→ DATA EXTRACT:
◆ ◆ ◆ ◆ ◆

-- ==== Sys2Proof/Laws/Step.lean ====
section
/-! SUPPORT. Everything a step can do, by its oldest input (20_memory.md R38, R40). -/

namespace Sys2Proof.Machine

/-- Where no input waits the step idles; else its outcome is that of the action the oldest input asks for. -/
theorem step_cases (s : State) :
    (s.inputs = [] ∧ step s = .next (takeInput s)) ∨
    ∃ inp rest, s.inputs = inp :: rest ∧
      ((inp = .reset ∧ step s = .next (resetBlock (takeInput s))) ∨
       (∃ r, inputAction inp = .raise r ∧ step s = .next (raise r (takeInput s))) ∨
       (∃ i, inputAction inp = .execute i ∧ step s = exec i (takeInput s))) := by
  cases h : s.inputs with
  | nil => exact .inl ⟨rfl, by simp [step, nextAction, h]⟩
  | cons inp rest =>
    refine .inr ⟨inp, rest, rfl, ?_⟩
    cases ha : inputAction inp with
    | execute i => exact .inr (.inr ⟨i, rfl, by simp [step, nextAction, h, ha]⟩)
    | raise r => exact .inr (.inl ⟨r, rfl, by simp [step, nextAction, h, ha]⟩)
    | reset =>
      refine .inl ⟨?_, by simp [step, nextAction, h, ha]⟩
      cases inp with
      | reset => rfl
      | overlap cmd => cases ha
      | txn cmd => simp only [inputAction, wordAction] at ha; split at ha <;> cases ha
      | react cmd => simp only [inputAction, reactionAction] at ha; split at ha <;> cases ha
    | idle =>
      cases inp with
      | reset => cases ha
      | overlap cmd => cases ha
      | txn cmd => simp only [inputAction, wordAction] at ha; split at ha <;> cases ha
      | react cmd => simp only [inputAction, reactionAction] at ha; split at ha <;> cases ha

/-- An input is executed exactly when it is a legal word that starts in its turn, or a consumer's word other than FEED. -/
theorem inputAction_execute {inp : Input} {i : Instr} (h : inputAction inp = .execute i) :
    (∃ cmd, inp = .txn cmd ∧ decode cmd = .instr i) ∨
    (∃ cmd, inp = .react cmd ∧ decode cmd = .instr i ∧ ∀ b, i ≠ .feed b) := by
  cases inp with
  | reset => cases h
  | overlap cmd => cases h
  | txn cmd =>
    cases hd : decode cmd with
    | instr j => simp only [inputAction, wordAction, hd, Action.execute.injEq] at h; exact .inl ⟨cmd, rfl, h ▸ hd⟩
    | illegal w => simp [inputAction, wordAction, hd] at h
  | react cmd =>
    cases hd : decode cmd with
    | instr j =>
      cases j with
      | feed b => simp [inputAction, reactionAction, hd] at h
      | enable p =>
        simp only [inputAction, reactionAction, hd, Action.execute.injEq] at h
        subst h
        exact .inr ⟨cmd, rfl, hd, fun b => by simp⟩
      | disable =>
        simp only [inputAction, reactionAction, hd, Action.execute.injEq] at h
        subst h
        exact .inr ⟨cmd, rfl, hd, fun b => by simp⟩
    | illegal w => simp [inputAction, reactionAction, hd] at h

/-- A fault is raised for an illegal word, an overlap, or a consumer's FEED (R117 to R119). -/
theorem inputAction_raise {inp : Input} {r : FaultReason} (h : inputAction inp = .raise r) :
    (∃ cmd, (inp = .txn cmd ∨ inp = .react cmd) ∧ (decode cmd).instr? = none ∧ r = .illegalCommand cmd) ∨
    (r = .reentrantAccess ∧
      ((∃ cmd, inp = .overlap cmd) ∨ ∃ cmd b, inp = .react cmd ∧ decode cmd = .instr (.feed b))) := by
  cases inp with
  | reset => cases h
  | overlap cmd =>
    simp only [inputAction, Action.raise.injEq] at h
    exact .inr ⟨h.symm, .inl ⟨cmd, rfl⟩⟩
  | txn cmd =>
    cases hd : decode cmd with
    | instr j => simp [inputAction, wordAction, hd] at h
    | illegal w =>
      simp only [inputAction, wordAction, hd, Action.raise.injEq] at h
      exact .inl ⟨cmd, .inl rfl, by simp [Decoded.instr?, hd], h.symm⟩
  | react cmd =>
    cases hd : decode cmd with
    | instr j =>
      cases j with
      | feed b =>
        simp only [inputAction, reactionAction, hd, Action.raise.injEq] at h
        exact .inr ⟨h.symm, .inr ⟨cmd, b, rfl, hd⟩⟩
      | enable p => simp [inputAction, reactionAction, hd] at h
      | disable => simp [inputAction, reactionAction, hd] at h
    | illegal w =>
      simp only [inputAction, reactionAction, hd, Action.raise.injEq] at h
      exact .inl ⟨cmd, .inr rfl, by simp [Decoded.instr?, hd], h.symm⟩

/-- Everything a step that answers a next state can have done: idled, reset the block, raised a model fault, or run ENABLE or
DISABLE (from the host or the consumer) or a FEED in its turn. An invariant of the step needs these six cases and no more. -/
theorem step_next_cases {s t : State} (h : step s = .next t) :
    (s.inputs = [] ∧ t = takeInput s) ∨
    (s.inputs.head? = some .reset ∧ t = resetBlock (takeInput s)) ∨
    (∃ inp r, s.inputs.head? = some inp ∧ inputAction inp = .raise r ∧ t = raise r (takeInput s)) ∨
    (∃ cmd p, (s.inputs.head? = some (.txn cmd) ∨ s.inputs.head? = some (.react cmd)) ∧
      decode cmd = .instr (.enable p) ∧ t = openPath p (takeInput s)) ∨
    (∃ cmd, (s.inputs.head? = some (.txn cmd) ∨ s.inputs.head? = some (.react cmd)) ∧
      decode cmd = .instr .disable ∧ t = closePath (takeInput s)) ∨
    (∃ cmd b, s.inputs.head? = some (.txn cmd) ∧ decode cmd = .instr (.feed b) ∧
      execFeed b (takeInput s) = .next t) := by
  obtain ⟨hi, h'⟩ | ⟨inp, rest, hi, ⟨rfl, h'⟩ | ⟨r, hr, h'⟩ | ⟨i, hr, h'⟩⟩ := step_cases s <;> rw [h'] at h
  · cases h; exact .inl ⟨hi, rfl⟩
  · cases h; exact .inr (.inl ⟨by rw [hi]; rfl, rfl⟩)
  · cases h; exact .inr (.inr (.inl ⟨inp, r, by rw [hi]; rfl, hr, rfl⟩))
  · refine .inr (.inr (.inr ?_))
    rcases inputAction_execute hr with ⟨cmd, rfl, hd⟩ | ⟨cmd, rfl, hd, hn⟩ <;> cases i with
    | enable p => cases h; exact .inl ⟨cmd, p, by simp [hi], hd, rfl⟩
    | disable => cases h; exact .inr (.inl ⟨cmd, by simp [hi], hd, rfl⟩)
    | feed b => first | exact absurd rfl (hn b) | exact .inr (.inr ⟨cmd, b, by simp [hi], hd, h⟩)

end Sys2Proof.Machine
end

◆ ◆ ◆ ◆ ◆

→ WORK ORDER: With the line holding "exact .inr ⟨h.symm, .inl ⟨cmd, rfl⟩⟩" as the first and the line holding "(.inr (.inr ?_))" as the last, please transcribe exactly the lines of the material above in that range and nothing else.

→ EXERCISE RESPONSE:
    exact .inr ⟨h.symm, .inl ⟨cmd, rfl⟩⟩
  | txn cmd =>
    cases hd : decode cmd with
    | instr j => simp [inputAction, wordAction, hd] at h
    | illegal w =>
      simp only [inputAction, wordAction, hd, Action.raise.injEq] at h
      exact .inl ⟨cmd, .inl rfl, by simp [Decoded.instr?, hd], h.symm⟩
  | react cmd =>
    cases hd : decode cmd with
    | instr j =>
      cases j with
      | feed b =>
        simp only [inputAction, reactionAction, hd, Action.raise.injEq] at h
        exact .inr ⟨h.symm, .inr ⟨cmd, b, rfl, hd⟩⟩
      | enable p => simp [inputAction, reactionAction, hd] at h
      | disable => simp [inputAction, reactionAction, hd] at h
    | illegal w =>
      simp only [inputAction, reactionAction, hd, Action.raise.injEq] at h
      exact .inl ⟨cmd, .inr rfl, by simp [Decoded.instr?, hd], h.symm⟩

/-- Everything a step that answers a next state can have done: idled, reset the block, raised a model fault, or run ENABLE or
DISABLE (from the host or the consumer) or a FEED in its turn. An invariant of the step needs these six cases and no more. -/
theorem step_next_cases {s t : State} (h : step s = .next t) :
    (s.inputs = [] ∧ t = takeInput s) ∨
    (s.inputs.head? = some .reset ∧ t = resetBlock (takeInput s)) ∨
    (∃ inp r, s.inputs.head? = some inp ∧ inputAction inp = .raise r ∧ t = raise r (takeInput s)) ∨
    (∃ cmd p, (s.inputs.head? = some (.txn cmd) ∨ s.inputs.head? = some (.react cmd)) ∧
      decode cmd = .instr (.enable p) ∧ t = openPath p (takeInput s)) ∨
    (∃ cmd, (s.inputs.head? = some (.txn cmd) ∨ s.inputs.head? = some (.react cmd)) ∧
      decode cmd = .instr .disable ∧ t = closePath (takeInput s)) ∨
    (∃ cmd b, s.inputs.head? = some (.txn cmd) ∧ decode cmd = .instr (.feed b) ∧
      execFeed b (takeInput s) = .next t) := by
  obtain ⟨hi, h'⟩ | ⟨inp, rest, hi, ⟨rfl, h'⟩ | ⟨r, hr, h'⟩ | ⟨i, hr, h'⟩⟩ := step_cases s <;> rw [h'] at h
  · cases h; exact .inl ⟨hi, rfl⟩
  · cases h; exact .inr (.inl ⟨by rw [hi]; rfl, rfl⟩)
  · cases h; exact .inr (.inr (.inl ⟨inp, r, by rw [hi]; rfl, hr, rfl⟩))
  · refine .inr (.inr (.inr ?_))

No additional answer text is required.